◆ Work item
Repeat the records exactly, so that each line matches the original.

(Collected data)
⟨
-- ==== Sys2Proof/Safety.lean ====
section
/-! DEFINITION. What a well-kept state is, in the terms claims use: the facts the spec says hold in every state reached
from reset (10_state R23, R25 to R29, R33, R39; 43_hash R181, R184; 60_exceptions R301, R302; 70_reset_and_hazards
R352). -/

namespace Sys2Proof.Machine

/-- The session's algorithm is a hash. -/
def hashSession (s : State) : Bool :=
  match algOf s.cfg with
  | .sha256 | .md5 => true
  | .aes | .pass => false

/-- `KS` and `IKS` are the two schedules of one key (10_state R44, 70_reset_and_hazards R352: no stale schedule can
exist). -/
def SchedulesOf (s : State) (key : List Word) : Prop :=
  s.ks = vectorOf 60 (keyExpand (keyWords s.cfg) key) ∧
    s.iks = vectorOf 60 (invExpand (rowsFor (keyWords s.cfg)) (keyExpand (keyWords s.cfg) key))

/-- The invariant every step keeps. -/
structure Inv (s : State) : Prop where
  /-- The capacities are legal (00_scope R6). -/
  params_legal : s.params.Legal
  /-- `|BUF| <= 4 * BUF_WORDS` (10_state R33). -/
  buf_fits : s.buf.length ≤ 4 * s.params.bufWords
  /-- `|OUT| <= 4 * OUT_WORDS` (10_state R33). -/
  out_fits : s.out.length ≤ 4 * s.params.outWords
  /-- Reserved bits of `CTRL` read 0 (10_state R23). -/
  ctrl_masked : s.ctrl &&& ~~~ctrlMask = 0
  /-- Reserved bits of `CFG` read 0 (10_state R25). -/
  cfg_masked : s.cfg &&& ~~~ctrlMask = 0
  /-- Only a legal configuration is latched (41_session R131, R132). -/
  cfg_legal : configLegal s.cfg = true
  /-- Reserved bits of `INT_EN` read 0 (10_state R29). -/
  intEn_masked : s.intEn &&& ~~~intEnMask = 0
  /-- With `ERR = 0` the capture is clear (10_state R26, R28). -/
  capture_clear : s.err = false → s.errMulti = false ∧ s.errCode = 0 ∧ s.errInfo = 0
  /-- With `ERR = 1` the code is one of 1 to 7 (60_exceptions R301). -/
  capture_code : s.err = true → 1 ≤ s.errCode.toNat ∧ s.errCode.toNat ≤ 7
  /-- `IDLE` is the state reset leaves: nothing buffered, nothing to read, nothing latched (70_reset_and_hazards R340). -/
  idle_empty : s.phase = .idle → s.buf = [] ∧ s.out = [] ∧ s.total = 0 ∧ s.cfg = 0
  /-- `FINALIZE` has emptied `BUF` (43_hash R181, 44_cipher R221, R222). -/
  done_empty : s.phase = .done → s.buf = []
  /-- A hash session's consumed blocks never reach `OUT` (43_hash R184). -/
  hash_out : s.phase = .active → hashSession s = true → s.out = []
  /-- `TOTAL ≡ |BUF| (mod 64)` in a hash session (43_hash R181). -/
  hash_total : s.phase = .active → hashSession s = true → s.total.toNat % 64 = s.buf.length % 64
  /-- `HASH4..7` are 0 in an MD5 session (10_state R39, 43_hash R200). -/
  md5_upper : s.phase ≠ .idle → algOf s.cfg = .md5 →
    s.hash[4] = 0 ∧ s.hash[5] = 0 ∧ s.hash[6] = 0 ∧ s.hash[7] = 0
  /-- In an AES session the schedules are those of one key of the configured size. -/
  schedules : s.phase ≠ .idle → algOf s.cfg = .aes → ∃ key : List Word, key.length = 8 ∧ SchedulesOf s key

/-- A step that answers a next state: on this machine every step does (60_exceptions R300). -/
def Completes (r : Result) : Prop := ∃ t, r = .next t

end Sys2Proof.Machine
end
⟩
◆ Response area
-- ==== Sys2Proof/Safety.lean ====
section
/-! DEFINITION. What a well-kept state is, in the terms claims use: the facts the spec says hold in every state reached
from reset (10_state R23, R25 to R29, R33, R39; 43_hash R181, R184; 60_exceptions R301, R302; 70_reset_and_hazards
R352). -/

namespace Sys2Proof.Machine

/-- The session's algorithm is a hash. -/
def hashSession (s : State) : Bool :=
  match algOf s.cfg with
  | .sha256 | .md5 => true
  | .aes | .pass => false

/-- `KS` and `IKS` are the two schedules of one key (10_state R44, 70_reset_and_hazards R352: no stale schedule can
exist). -/
def SchedulesOf (s : State) (key : List Word) : Prop :=
  s.ks = vectorOf 60 (keyExpand (keyWords s.cfg) key) ∧
    s.iks = vectorOf 60 (invExpand (rowsFor (keyWords s.cfg)) (keyExpand (keyWords s.cfg) key))

/-- The invariant every step keeps. -/
structure Inv (s : State) : Prop where
  /-- The capacities are legal (00_scope R6). -/
  params_legal : s.params.Legal
  /-- `|BUF| <= 4 * BUF_WORDS` (10_state R33). -/
  buf_fits : s.buf.length ≤ 4 * s.params.bufWords
  /-- `|OUT| <= 4 * OUT_WORDS` (10_state R33). -/
  out_fits : s.out.length ≤ 4 * s.params.outWords
  /-- Reserved bits of `CTRL` read 0 (10_state R23). -/
  ctrl_masked : s.ctrl &&& ~~~ctrlMask = 0
  /-- Reserved bits of `CFG` read 0 (10_state R25). -/
  cfg_masked : s.cfg &&& ~~~ctrlMask = 0
  /-- Only a legal configuration is latched (41_session R131, R132). -/
  cfg_legal : configLegal s.cfg = true
  /-- Reserved bits of `INT_EN` read 0 (10_state R29). -/
  intEn_masked : s.intEn &&& ~~~intEnMask = 0
  /-- With `ERR = 0` the capture is clear (10_state R26, R28). -/
  capture_clear : s.err = false → s.errMulti = false ∧ s.errCode = 0 ∧ s.errInfo = 0
  /-- With `ERR = 1` the code is one of 1 to 7 (60_exceptions R301). -/
  capture_code : s.err = true → 1 ≤ s.errCode.toNat ∧ s.errCode.toNat ≤ 7
  /-- `IDLE` is the state reset leaves: nothing buffered, nothing to read, nothing latched (70_reset_and_hazards R340). -/
  idle_empty : s.phase = .idle → s.buf = [] ∧ s.out = [] ∧ s.total = 0 ∧ s.cfg = 0
  /-- `FINALIZE` has emptied `BUF` (43_hash R181, 44_cipher R221, R222). -/
  done_empty : s.phase = .done → s.buf = []
  /-- A hash session's consumed blocks never reach `OUT` (43_hash R184). -/
  hash_out : s.phase = .active → hashSession s = true → s.out = []
  /-- `TOTAL ≡ |BUF| (mod 64)` in a hash session (43_hash R181). -/
  hash_total : s.phase = .active → hashSession s = true → s.total.toNat % 64 = s.buf.length % 64
  /-- `HASH4..7` are 0 in an MD5 session (10_state R39, 43_hash R200). -/
  md5_upper : s.phase ≠ .idle → algOf s.cfg = .md5 →
    s.hash[4] = 0 ∧ s.hash[5] = 0 ∧ s.hash[6] = 0 ∧ s.hash[7] = 0
  /-- In an AES session the schedules are those of one key of the configured size. -/
  schedules : s.phase ≠ .idle → algOf s.cfg = .aes → ∃ key : List Word, key.length = 8 ∧ SchedulesOf s key

/-- A step that answers a next state: on this machine every step does (60_exceptions R300). -/
def Completes (r : Result) : Prop := ∃ t, r = .next t

end Sys2Proof.Machine
end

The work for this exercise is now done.